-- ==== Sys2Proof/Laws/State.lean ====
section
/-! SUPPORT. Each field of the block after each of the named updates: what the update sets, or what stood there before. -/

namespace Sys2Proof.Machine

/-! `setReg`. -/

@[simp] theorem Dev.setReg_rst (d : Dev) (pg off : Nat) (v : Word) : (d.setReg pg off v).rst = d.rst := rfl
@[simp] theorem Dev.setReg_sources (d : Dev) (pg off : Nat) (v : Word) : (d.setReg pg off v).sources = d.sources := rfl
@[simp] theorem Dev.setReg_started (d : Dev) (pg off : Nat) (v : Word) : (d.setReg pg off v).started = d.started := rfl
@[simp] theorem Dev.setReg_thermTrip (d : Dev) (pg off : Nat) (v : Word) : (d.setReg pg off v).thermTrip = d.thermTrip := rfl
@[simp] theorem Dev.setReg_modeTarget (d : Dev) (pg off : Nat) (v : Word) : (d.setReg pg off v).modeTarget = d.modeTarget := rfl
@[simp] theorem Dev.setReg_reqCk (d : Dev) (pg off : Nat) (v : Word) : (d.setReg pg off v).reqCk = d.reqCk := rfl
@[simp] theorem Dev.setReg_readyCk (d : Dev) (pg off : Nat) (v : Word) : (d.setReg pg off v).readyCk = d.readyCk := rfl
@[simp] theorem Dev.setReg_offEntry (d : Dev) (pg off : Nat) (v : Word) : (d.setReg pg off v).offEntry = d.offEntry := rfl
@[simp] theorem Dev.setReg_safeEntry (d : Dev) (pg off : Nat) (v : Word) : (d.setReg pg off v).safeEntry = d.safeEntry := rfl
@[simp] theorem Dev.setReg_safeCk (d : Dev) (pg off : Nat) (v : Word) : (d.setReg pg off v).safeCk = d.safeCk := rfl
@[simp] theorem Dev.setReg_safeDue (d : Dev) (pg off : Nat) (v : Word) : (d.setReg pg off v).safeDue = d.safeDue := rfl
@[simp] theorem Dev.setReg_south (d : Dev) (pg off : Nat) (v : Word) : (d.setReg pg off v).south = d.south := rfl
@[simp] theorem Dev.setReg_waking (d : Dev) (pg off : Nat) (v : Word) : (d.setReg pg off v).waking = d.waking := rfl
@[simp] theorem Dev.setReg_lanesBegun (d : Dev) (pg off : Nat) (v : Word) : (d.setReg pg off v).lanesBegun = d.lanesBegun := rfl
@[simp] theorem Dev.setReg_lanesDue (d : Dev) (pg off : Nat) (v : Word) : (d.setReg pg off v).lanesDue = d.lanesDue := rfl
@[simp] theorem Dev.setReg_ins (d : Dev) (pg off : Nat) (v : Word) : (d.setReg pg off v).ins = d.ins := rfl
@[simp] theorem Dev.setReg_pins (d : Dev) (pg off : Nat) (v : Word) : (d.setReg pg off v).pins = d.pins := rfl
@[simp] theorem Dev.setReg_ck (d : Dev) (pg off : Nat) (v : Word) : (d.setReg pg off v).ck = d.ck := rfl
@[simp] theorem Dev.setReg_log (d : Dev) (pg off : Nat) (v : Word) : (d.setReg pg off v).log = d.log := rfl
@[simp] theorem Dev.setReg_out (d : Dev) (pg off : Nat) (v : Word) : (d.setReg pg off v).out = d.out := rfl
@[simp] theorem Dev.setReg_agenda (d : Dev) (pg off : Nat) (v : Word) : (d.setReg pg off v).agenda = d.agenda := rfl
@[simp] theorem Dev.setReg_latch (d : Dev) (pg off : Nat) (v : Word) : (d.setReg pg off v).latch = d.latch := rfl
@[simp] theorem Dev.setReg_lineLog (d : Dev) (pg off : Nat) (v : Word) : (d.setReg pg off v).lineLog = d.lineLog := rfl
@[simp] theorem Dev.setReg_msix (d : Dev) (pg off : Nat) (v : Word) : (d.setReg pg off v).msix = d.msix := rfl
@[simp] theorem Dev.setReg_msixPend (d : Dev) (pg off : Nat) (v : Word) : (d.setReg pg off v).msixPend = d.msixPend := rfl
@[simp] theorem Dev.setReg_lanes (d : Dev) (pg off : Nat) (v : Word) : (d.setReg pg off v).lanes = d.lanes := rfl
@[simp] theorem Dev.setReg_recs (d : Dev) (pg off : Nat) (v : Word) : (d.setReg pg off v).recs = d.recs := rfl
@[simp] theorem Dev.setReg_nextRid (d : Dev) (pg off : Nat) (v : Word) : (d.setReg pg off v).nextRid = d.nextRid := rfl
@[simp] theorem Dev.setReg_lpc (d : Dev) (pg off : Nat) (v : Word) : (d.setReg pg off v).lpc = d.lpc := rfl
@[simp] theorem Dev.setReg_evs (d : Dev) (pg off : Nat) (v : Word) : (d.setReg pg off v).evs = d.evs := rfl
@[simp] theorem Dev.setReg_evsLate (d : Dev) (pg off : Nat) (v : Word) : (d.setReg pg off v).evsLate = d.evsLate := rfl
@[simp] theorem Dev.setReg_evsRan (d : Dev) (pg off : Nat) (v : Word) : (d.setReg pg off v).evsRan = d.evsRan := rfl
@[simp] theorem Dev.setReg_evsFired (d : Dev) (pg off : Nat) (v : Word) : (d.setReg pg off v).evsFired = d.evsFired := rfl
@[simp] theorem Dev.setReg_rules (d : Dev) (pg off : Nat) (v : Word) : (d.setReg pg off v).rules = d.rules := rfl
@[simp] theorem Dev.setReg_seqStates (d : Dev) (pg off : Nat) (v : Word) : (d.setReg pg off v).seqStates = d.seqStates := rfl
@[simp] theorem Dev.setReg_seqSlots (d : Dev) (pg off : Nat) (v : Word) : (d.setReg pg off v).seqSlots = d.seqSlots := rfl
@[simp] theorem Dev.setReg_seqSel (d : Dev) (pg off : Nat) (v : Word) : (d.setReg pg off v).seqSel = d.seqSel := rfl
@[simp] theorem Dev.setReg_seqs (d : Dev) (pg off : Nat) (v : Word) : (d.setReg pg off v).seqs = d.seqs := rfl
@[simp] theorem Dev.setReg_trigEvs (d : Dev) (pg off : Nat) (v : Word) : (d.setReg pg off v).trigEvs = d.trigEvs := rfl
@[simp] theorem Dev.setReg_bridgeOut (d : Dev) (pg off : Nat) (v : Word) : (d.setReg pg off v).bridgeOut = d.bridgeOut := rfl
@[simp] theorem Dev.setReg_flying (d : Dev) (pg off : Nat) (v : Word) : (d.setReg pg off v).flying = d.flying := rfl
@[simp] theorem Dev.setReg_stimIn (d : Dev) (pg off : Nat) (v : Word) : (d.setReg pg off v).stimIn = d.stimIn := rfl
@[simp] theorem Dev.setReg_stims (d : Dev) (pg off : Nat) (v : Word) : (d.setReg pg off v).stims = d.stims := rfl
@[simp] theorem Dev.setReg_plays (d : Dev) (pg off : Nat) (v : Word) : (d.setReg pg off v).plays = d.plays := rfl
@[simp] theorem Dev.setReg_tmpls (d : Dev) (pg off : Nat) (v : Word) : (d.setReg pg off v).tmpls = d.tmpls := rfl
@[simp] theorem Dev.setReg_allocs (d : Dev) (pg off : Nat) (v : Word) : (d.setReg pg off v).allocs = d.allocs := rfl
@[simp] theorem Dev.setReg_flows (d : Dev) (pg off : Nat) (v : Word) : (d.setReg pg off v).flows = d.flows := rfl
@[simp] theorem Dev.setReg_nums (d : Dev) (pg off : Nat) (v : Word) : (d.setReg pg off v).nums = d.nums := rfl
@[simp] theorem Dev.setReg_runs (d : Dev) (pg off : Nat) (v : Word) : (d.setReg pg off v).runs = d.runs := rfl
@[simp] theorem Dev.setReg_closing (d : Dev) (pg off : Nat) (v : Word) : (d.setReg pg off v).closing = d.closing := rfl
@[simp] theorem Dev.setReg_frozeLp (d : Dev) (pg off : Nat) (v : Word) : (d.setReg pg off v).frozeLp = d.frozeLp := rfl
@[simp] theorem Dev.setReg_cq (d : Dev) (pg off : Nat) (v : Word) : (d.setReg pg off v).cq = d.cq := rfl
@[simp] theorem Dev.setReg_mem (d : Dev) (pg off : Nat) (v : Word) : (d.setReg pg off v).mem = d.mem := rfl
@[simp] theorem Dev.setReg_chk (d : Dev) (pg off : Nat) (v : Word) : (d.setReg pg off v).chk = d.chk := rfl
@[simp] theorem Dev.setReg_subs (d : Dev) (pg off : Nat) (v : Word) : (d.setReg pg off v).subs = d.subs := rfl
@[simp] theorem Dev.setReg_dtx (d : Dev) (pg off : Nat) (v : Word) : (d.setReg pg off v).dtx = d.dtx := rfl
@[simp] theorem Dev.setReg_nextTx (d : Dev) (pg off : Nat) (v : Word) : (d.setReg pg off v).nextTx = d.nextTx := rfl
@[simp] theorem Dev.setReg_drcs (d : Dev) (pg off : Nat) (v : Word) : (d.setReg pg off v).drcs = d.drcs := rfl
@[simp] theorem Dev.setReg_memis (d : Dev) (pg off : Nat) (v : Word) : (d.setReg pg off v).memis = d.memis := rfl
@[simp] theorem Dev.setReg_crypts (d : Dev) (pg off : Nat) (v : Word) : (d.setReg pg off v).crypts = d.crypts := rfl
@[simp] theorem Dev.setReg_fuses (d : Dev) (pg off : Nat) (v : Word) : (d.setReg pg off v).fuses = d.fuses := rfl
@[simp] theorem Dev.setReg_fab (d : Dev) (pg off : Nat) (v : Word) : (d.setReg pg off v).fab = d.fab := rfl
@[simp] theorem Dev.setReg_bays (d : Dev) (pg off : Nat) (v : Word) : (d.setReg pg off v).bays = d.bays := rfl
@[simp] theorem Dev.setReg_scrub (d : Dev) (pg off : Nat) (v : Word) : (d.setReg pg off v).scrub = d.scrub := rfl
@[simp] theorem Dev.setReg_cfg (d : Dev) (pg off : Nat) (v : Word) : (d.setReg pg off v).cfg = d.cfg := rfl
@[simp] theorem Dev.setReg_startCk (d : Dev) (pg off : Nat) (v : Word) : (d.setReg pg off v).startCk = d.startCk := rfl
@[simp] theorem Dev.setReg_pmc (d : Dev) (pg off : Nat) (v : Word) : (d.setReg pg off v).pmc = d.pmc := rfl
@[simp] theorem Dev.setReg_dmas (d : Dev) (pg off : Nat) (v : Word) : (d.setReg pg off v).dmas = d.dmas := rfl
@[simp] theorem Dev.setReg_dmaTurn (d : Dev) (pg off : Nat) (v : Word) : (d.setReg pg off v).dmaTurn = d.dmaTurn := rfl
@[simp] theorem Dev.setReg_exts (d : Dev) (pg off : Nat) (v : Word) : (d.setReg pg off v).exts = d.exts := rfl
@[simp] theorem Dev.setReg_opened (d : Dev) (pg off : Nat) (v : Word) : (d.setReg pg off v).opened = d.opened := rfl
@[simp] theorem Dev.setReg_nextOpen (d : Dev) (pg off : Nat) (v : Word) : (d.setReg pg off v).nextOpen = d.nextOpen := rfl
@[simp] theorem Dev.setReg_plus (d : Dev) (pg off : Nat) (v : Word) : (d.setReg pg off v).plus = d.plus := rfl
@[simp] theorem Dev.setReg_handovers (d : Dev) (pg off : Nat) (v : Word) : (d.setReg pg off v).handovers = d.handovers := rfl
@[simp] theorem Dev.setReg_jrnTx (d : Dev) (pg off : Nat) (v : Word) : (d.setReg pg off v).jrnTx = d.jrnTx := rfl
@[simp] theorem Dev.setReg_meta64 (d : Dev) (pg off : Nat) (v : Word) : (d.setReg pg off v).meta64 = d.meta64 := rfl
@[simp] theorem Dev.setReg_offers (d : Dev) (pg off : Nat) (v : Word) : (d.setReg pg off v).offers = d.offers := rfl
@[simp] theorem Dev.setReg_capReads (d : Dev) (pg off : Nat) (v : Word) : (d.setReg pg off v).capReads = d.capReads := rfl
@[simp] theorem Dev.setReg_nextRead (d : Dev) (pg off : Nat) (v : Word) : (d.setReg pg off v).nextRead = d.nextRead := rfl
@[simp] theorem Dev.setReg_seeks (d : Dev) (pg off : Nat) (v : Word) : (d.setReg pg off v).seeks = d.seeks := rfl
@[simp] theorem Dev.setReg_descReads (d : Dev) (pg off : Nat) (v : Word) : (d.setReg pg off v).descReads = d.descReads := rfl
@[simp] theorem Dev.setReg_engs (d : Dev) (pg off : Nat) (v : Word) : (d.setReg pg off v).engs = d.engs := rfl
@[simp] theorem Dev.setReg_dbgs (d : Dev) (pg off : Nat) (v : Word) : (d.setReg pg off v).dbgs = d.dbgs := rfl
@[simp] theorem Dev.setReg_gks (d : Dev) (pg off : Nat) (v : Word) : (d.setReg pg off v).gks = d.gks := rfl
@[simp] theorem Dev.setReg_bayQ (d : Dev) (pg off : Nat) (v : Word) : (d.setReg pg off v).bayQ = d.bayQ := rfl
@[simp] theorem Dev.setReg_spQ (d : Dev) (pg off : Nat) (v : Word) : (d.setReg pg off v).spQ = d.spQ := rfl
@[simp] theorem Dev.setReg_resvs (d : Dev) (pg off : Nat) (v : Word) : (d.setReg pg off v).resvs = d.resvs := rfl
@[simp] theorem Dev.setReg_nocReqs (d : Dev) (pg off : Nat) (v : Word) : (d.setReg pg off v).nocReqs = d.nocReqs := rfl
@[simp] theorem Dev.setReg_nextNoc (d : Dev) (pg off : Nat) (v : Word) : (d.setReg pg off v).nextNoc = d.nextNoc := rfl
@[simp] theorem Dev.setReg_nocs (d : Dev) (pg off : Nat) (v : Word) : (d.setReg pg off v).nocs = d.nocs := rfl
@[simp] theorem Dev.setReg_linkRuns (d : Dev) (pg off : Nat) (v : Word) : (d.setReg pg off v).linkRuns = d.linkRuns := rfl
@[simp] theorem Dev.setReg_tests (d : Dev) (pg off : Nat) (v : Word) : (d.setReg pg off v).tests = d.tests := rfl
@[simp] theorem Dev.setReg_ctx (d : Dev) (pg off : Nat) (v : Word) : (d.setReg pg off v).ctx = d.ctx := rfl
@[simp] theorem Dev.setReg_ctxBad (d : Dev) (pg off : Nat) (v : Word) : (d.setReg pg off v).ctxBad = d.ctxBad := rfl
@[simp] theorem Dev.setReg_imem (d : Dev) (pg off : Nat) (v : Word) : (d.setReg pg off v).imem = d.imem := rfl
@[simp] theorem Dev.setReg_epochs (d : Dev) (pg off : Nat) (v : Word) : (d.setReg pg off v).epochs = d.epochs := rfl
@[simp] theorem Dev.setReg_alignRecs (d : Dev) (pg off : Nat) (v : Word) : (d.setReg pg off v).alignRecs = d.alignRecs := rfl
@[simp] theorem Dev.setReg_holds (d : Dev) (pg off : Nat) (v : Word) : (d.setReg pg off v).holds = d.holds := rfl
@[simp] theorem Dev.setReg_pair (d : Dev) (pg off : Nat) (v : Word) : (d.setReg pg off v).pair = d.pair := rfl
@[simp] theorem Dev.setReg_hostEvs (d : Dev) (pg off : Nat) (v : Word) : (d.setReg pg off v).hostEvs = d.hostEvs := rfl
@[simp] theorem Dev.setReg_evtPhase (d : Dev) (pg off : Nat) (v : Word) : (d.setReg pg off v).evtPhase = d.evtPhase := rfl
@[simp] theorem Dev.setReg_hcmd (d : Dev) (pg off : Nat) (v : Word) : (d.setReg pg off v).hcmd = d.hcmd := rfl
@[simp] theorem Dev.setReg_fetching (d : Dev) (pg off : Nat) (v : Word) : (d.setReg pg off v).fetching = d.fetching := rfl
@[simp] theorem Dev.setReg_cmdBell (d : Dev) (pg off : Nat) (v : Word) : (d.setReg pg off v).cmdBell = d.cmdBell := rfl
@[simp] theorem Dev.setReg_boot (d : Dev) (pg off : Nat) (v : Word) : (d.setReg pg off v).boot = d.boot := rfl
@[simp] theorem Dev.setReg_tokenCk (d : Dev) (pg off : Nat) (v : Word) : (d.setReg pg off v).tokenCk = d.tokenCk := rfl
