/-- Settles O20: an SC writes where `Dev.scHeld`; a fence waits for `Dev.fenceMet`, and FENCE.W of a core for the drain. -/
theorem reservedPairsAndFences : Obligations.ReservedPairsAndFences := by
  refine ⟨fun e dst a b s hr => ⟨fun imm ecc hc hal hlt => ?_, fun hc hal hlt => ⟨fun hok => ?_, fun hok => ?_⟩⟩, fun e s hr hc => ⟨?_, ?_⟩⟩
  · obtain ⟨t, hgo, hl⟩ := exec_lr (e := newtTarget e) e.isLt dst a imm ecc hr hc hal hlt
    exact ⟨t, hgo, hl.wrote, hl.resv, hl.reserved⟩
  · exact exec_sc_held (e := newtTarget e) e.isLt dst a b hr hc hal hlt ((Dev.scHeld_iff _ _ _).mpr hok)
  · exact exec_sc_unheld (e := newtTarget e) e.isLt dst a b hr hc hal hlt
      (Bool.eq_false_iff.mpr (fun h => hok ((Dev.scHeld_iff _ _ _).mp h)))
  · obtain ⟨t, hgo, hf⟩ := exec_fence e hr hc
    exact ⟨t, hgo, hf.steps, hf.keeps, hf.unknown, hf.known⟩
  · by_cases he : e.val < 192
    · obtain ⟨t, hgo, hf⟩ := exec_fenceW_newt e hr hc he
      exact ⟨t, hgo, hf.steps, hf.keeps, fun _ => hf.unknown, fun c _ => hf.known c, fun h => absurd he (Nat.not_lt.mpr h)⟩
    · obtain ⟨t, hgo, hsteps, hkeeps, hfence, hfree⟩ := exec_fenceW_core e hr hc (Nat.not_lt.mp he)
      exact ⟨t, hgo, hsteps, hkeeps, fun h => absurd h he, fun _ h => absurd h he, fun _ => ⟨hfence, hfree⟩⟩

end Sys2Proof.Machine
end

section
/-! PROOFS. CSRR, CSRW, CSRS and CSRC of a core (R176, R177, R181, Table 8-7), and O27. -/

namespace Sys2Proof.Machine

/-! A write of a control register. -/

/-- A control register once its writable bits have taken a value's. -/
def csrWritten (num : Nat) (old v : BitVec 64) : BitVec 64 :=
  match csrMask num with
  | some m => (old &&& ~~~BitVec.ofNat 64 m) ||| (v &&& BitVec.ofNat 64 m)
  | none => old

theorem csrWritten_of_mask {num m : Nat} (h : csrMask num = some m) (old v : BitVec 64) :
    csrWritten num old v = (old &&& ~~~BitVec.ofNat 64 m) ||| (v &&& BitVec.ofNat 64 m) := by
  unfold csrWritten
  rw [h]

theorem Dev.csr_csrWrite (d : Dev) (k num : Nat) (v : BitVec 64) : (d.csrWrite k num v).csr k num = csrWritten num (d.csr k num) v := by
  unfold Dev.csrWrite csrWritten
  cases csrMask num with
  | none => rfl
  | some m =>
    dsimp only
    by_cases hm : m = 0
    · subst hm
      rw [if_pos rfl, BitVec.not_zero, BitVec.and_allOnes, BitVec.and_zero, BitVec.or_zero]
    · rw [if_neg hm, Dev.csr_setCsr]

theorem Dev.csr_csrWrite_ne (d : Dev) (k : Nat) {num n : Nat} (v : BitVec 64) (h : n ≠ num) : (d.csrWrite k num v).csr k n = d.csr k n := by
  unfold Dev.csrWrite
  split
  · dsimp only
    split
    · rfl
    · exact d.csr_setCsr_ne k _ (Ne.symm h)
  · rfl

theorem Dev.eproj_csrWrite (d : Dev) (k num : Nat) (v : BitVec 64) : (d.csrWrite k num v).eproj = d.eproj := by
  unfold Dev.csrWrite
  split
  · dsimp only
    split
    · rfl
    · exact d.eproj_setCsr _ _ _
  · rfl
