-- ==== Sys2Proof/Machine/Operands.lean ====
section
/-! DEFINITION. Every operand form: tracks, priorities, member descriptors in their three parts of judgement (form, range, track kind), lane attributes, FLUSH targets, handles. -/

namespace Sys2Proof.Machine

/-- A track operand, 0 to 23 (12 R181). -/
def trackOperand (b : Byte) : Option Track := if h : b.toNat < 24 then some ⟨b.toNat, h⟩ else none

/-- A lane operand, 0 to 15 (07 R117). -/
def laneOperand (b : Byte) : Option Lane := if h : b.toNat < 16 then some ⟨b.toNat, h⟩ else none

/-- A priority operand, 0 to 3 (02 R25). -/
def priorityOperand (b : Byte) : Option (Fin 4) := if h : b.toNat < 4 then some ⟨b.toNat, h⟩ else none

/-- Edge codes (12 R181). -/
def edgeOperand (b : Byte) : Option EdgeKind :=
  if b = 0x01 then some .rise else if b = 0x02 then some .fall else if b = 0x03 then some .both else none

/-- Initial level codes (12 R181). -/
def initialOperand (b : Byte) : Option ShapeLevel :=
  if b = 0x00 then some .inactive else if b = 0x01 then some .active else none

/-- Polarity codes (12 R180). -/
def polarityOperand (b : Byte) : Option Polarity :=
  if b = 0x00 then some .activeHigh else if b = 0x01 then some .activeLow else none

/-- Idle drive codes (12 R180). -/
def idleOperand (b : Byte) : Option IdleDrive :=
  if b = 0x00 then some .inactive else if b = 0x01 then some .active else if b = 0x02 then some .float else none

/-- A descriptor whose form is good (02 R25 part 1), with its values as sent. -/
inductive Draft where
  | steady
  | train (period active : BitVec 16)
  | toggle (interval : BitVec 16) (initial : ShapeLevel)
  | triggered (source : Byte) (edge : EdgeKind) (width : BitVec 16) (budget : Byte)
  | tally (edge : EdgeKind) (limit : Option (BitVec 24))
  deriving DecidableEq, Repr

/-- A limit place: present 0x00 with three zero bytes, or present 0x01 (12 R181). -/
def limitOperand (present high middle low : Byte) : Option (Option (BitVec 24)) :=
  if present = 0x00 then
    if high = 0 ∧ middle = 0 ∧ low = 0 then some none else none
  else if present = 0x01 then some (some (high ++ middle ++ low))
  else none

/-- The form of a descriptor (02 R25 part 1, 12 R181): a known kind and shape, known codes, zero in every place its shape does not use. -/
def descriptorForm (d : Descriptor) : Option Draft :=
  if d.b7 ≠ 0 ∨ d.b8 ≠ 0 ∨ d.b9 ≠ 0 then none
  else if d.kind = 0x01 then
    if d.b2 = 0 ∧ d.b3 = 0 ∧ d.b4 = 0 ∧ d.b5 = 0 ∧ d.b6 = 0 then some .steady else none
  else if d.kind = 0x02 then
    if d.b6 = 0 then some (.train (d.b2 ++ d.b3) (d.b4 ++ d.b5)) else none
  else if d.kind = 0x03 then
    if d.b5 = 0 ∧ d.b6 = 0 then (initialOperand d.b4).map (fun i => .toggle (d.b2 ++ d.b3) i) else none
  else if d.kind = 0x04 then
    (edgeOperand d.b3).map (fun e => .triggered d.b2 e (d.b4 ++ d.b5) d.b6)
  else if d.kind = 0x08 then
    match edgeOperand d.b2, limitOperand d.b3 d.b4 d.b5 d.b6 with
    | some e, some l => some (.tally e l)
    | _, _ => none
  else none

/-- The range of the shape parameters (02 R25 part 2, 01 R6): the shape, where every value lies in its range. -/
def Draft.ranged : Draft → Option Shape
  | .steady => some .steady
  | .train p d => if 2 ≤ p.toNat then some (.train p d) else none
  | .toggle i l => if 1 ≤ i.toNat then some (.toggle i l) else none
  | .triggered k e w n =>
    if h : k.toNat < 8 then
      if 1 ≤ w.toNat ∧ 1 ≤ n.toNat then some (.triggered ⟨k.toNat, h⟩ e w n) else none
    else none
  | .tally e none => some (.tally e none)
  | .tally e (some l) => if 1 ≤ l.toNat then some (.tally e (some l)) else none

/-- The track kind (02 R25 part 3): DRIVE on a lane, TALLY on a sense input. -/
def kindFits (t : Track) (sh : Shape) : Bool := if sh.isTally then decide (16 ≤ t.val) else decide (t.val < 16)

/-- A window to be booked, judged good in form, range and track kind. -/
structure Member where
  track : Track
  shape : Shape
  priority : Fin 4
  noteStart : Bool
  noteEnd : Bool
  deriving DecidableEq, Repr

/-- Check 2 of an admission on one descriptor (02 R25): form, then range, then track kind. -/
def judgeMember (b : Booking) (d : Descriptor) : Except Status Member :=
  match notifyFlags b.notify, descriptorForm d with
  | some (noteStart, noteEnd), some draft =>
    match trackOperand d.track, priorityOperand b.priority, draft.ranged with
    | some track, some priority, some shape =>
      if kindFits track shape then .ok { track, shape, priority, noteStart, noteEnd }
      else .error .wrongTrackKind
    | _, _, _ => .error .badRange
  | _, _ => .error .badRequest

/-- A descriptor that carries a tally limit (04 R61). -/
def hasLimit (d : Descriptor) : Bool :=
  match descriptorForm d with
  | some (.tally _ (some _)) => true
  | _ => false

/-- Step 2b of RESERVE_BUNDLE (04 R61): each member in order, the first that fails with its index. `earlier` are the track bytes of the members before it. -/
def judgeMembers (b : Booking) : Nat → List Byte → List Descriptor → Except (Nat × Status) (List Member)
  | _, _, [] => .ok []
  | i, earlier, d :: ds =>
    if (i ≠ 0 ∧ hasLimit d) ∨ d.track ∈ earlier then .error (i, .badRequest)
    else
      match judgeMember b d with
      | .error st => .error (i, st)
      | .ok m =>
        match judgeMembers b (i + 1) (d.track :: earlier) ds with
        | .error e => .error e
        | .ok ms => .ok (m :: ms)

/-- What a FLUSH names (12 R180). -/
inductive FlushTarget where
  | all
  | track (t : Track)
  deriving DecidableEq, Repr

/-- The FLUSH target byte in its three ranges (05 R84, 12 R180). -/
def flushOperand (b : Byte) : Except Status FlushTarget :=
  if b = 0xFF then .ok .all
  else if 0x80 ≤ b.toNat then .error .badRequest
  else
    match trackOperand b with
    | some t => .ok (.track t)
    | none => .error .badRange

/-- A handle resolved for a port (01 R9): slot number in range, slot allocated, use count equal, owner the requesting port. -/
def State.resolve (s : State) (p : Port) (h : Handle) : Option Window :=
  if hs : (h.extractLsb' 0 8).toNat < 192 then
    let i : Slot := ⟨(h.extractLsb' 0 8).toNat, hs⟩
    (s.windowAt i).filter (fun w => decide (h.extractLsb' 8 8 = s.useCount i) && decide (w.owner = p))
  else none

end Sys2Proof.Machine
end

§

WORK TASK »
Reproduce, with no other lines, the run of lines that begins with the one containing "if hs : (h.extractLsb'" and ends with the last line of the material.

ANSWER TO THIS TASK »
  if hs : (h.extractLsb' 0 8).toNat < 192 then
    let i : Slot := ⟨(h.extractLsb' 0 8).toNat, hs⟩
    (s.windowAt i).filter (fun w => decide (h.extractLsb' 8 8 = s.useCount i) && decide (w.owner = p))
  else none

end Sys2Proof.Machine
end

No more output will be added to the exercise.